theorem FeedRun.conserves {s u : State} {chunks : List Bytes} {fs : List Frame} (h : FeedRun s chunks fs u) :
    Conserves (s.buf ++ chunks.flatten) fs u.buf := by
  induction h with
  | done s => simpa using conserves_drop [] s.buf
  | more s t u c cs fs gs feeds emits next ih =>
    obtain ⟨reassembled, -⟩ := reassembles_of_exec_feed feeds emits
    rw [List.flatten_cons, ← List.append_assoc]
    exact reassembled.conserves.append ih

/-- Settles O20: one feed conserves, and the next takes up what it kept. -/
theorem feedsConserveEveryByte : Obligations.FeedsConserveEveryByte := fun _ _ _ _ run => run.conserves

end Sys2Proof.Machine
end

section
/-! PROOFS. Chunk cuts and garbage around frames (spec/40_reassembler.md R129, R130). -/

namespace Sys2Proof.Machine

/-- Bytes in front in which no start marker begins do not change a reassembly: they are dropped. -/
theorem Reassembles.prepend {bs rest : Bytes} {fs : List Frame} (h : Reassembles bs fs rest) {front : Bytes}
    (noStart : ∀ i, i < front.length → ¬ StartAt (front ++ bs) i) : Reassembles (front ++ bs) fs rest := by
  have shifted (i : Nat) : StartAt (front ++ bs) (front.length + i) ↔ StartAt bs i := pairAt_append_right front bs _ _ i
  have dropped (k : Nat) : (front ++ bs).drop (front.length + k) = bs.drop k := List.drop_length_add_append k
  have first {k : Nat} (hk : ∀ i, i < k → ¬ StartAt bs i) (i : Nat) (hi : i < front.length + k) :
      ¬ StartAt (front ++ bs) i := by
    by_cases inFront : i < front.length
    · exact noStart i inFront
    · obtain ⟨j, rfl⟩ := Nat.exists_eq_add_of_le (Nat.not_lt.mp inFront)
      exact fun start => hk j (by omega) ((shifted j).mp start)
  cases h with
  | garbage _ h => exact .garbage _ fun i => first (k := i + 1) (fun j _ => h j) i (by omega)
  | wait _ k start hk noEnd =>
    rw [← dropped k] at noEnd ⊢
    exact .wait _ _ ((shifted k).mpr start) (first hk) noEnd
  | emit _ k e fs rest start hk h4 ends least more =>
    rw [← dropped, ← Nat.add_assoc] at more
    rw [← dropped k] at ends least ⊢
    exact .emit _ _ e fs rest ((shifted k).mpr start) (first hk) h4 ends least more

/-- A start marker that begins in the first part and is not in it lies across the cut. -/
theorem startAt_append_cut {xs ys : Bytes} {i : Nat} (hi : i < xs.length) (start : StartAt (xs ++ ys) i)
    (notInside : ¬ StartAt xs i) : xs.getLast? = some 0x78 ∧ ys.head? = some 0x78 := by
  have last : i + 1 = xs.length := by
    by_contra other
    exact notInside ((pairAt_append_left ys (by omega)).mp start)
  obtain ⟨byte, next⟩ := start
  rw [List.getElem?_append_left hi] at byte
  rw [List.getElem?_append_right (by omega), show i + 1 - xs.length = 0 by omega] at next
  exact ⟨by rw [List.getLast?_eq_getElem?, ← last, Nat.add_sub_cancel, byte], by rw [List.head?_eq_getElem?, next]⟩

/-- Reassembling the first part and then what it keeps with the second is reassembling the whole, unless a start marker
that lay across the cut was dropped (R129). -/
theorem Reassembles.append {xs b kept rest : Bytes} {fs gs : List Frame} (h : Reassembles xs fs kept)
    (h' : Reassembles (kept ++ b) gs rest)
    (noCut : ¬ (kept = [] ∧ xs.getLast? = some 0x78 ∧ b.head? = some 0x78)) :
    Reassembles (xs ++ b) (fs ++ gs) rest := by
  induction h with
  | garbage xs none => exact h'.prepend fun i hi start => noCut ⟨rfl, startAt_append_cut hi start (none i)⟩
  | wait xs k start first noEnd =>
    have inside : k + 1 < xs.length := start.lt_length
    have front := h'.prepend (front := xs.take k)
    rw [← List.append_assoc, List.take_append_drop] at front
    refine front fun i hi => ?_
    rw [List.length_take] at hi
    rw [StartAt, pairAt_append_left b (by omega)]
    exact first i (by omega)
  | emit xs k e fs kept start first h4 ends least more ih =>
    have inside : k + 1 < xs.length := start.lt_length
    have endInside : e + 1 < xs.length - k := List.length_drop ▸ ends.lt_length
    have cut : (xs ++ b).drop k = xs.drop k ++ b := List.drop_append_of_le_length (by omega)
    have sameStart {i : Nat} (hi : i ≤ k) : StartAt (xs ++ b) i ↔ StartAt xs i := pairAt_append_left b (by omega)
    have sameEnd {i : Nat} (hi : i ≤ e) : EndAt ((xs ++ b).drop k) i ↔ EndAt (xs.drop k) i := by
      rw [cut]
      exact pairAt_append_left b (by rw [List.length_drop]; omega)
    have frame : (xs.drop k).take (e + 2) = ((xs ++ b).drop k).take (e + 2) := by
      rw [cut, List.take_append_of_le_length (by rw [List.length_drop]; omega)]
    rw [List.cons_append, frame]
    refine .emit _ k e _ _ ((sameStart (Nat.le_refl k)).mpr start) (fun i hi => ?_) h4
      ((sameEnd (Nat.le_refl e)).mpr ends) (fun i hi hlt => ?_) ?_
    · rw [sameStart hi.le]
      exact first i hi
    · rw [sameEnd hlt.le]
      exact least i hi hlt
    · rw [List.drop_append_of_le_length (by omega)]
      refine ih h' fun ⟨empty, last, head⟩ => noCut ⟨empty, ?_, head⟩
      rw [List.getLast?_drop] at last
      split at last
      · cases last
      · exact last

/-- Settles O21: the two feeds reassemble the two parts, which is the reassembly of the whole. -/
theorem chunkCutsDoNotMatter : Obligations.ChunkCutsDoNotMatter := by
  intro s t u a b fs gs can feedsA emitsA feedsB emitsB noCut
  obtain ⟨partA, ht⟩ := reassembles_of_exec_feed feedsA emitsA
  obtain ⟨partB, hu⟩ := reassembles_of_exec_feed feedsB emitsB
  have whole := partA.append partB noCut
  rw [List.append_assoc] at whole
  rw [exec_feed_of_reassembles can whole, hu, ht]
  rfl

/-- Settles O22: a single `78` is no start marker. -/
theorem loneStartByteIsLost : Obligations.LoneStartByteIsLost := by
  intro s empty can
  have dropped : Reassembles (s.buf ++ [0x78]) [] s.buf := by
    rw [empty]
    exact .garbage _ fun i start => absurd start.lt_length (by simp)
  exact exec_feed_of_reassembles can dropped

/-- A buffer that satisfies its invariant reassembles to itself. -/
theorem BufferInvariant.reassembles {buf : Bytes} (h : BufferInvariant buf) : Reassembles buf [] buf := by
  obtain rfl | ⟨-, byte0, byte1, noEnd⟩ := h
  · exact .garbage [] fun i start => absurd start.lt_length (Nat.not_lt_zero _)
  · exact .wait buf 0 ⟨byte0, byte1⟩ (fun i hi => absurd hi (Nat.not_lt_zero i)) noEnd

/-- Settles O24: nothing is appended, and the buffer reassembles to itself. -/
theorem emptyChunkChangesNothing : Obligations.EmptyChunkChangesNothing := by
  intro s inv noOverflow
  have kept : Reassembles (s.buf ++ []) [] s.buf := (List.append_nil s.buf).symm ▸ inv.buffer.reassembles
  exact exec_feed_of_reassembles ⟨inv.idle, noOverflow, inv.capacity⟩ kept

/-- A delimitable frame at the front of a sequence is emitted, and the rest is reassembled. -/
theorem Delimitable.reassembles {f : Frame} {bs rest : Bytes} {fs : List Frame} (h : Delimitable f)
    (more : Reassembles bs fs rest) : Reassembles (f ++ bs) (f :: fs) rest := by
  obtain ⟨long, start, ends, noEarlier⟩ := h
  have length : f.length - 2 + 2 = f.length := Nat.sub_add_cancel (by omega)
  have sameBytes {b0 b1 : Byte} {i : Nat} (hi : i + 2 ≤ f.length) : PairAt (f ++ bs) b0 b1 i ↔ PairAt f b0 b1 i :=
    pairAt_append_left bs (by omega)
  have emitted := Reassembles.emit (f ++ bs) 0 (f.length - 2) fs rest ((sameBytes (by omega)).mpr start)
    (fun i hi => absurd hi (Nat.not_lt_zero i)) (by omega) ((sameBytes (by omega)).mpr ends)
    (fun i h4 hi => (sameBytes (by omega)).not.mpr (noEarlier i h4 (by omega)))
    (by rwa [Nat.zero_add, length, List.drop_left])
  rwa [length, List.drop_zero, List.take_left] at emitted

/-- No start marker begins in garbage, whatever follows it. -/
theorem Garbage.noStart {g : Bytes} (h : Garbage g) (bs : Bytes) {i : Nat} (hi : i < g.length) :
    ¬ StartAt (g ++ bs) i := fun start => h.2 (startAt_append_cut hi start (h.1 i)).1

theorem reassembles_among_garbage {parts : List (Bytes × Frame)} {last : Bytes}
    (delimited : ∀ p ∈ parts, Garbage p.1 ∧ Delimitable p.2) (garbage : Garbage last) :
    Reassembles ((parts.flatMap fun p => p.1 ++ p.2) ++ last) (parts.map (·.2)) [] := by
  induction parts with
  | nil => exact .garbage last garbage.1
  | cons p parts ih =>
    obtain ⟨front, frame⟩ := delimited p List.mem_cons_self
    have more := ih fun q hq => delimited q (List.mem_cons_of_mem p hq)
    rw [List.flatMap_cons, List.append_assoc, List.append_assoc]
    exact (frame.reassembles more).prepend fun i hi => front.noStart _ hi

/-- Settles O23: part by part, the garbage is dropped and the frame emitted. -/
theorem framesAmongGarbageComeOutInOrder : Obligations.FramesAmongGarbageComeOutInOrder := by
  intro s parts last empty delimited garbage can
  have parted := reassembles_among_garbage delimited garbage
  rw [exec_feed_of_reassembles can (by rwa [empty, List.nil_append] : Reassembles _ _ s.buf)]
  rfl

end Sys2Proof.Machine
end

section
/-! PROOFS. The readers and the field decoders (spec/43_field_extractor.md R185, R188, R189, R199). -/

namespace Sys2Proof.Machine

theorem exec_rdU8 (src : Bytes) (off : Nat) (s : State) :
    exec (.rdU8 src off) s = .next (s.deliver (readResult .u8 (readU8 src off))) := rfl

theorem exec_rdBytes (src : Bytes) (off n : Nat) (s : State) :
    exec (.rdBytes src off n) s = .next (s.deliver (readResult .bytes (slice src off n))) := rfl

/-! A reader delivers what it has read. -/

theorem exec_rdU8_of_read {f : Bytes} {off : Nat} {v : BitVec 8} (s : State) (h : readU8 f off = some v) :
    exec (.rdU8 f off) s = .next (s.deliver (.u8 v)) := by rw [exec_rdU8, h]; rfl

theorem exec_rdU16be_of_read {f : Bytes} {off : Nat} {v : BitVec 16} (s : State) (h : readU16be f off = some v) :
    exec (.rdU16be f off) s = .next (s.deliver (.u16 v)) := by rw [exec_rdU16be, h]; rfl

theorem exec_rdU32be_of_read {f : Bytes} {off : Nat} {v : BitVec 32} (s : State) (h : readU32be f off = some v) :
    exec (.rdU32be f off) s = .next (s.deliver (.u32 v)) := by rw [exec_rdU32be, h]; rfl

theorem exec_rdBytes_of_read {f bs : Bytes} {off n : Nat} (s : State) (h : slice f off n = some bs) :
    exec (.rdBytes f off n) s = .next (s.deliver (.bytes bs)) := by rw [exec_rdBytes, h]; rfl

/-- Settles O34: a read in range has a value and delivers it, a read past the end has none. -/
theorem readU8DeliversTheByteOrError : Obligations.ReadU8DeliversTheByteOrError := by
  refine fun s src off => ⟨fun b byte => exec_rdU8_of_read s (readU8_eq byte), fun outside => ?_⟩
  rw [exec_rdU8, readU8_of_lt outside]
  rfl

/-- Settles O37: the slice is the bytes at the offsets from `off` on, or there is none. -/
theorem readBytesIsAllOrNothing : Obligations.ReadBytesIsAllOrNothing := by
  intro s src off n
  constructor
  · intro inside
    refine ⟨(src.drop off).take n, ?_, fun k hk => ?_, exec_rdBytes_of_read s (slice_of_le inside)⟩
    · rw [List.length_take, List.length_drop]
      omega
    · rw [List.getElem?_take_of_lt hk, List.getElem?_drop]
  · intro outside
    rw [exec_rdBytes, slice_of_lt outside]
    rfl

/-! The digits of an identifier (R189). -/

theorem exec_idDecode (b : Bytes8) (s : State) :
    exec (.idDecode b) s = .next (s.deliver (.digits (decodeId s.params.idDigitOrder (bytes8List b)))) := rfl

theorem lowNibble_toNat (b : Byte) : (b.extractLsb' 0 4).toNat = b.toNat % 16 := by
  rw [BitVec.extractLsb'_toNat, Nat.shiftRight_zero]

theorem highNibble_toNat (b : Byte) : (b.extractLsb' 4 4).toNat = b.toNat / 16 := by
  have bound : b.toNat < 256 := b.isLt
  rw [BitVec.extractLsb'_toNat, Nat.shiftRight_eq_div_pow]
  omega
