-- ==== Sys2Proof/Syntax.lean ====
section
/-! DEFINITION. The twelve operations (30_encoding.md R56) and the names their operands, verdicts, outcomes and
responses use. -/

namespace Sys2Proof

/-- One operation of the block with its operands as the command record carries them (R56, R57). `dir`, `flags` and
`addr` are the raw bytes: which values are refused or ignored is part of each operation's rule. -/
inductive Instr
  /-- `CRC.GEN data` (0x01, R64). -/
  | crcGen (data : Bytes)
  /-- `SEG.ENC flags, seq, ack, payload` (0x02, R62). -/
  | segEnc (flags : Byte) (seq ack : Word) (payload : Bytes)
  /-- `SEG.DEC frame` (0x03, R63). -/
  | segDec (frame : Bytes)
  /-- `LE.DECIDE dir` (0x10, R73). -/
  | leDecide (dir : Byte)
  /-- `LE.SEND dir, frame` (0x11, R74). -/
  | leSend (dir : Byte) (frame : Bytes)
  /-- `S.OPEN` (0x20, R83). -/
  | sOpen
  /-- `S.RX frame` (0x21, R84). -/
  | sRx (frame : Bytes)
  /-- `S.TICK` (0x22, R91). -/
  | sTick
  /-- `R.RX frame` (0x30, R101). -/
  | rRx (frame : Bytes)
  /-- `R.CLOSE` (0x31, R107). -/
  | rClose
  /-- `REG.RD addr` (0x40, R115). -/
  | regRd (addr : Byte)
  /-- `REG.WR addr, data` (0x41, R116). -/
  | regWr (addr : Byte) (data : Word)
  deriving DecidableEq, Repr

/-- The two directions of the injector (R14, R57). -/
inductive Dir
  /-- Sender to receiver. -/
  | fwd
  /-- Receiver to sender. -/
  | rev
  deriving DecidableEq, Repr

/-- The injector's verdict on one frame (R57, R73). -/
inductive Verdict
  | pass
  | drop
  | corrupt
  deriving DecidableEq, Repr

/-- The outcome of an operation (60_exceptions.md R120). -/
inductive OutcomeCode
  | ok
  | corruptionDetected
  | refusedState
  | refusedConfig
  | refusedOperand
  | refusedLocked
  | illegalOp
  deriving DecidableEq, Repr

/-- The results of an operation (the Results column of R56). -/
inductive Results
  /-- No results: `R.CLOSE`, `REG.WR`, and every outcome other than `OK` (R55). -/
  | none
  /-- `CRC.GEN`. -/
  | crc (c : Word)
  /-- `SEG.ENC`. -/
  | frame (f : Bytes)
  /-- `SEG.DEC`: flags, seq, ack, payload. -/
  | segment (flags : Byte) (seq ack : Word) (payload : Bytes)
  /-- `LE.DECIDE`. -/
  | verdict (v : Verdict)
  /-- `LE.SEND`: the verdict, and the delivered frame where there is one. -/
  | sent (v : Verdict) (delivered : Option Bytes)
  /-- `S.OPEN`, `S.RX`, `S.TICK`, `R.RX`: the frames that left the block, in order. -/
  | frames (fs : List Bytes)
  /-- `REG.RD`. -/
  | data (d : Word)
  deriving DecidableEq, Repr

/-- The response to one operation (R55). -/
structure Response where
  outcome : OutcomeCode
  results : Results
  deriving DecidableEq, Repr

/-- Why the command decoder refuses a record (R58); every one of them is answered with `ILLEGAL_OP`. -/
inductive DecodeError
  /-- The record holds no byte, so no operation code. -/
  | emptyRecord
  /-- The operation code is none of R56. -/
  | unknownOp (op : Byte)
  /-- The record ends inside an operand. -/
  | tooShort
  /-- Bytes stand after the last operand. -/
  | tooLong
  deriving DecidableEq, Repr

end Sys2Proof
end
◇ ◇ ◇ ◇
**Exercise objective**
Emit an exact copy of the lines spanning the start of the records to the line containing "emits next ih =>", inclusive, and no other output.

**Result of the exercise**
theorem FeedRun.conserves {s u : State} {chunks : List Bytes} {fs : List Frame} (h : FeedRun s chunks fs u) :
    Conserves (s.buf ++ chunks.flatten) fs u.buf := by
  induction h with
  | done s => simpa using conserves_drop [] s.buf
  | more s t u c cs fs gs feeds emits next ih =>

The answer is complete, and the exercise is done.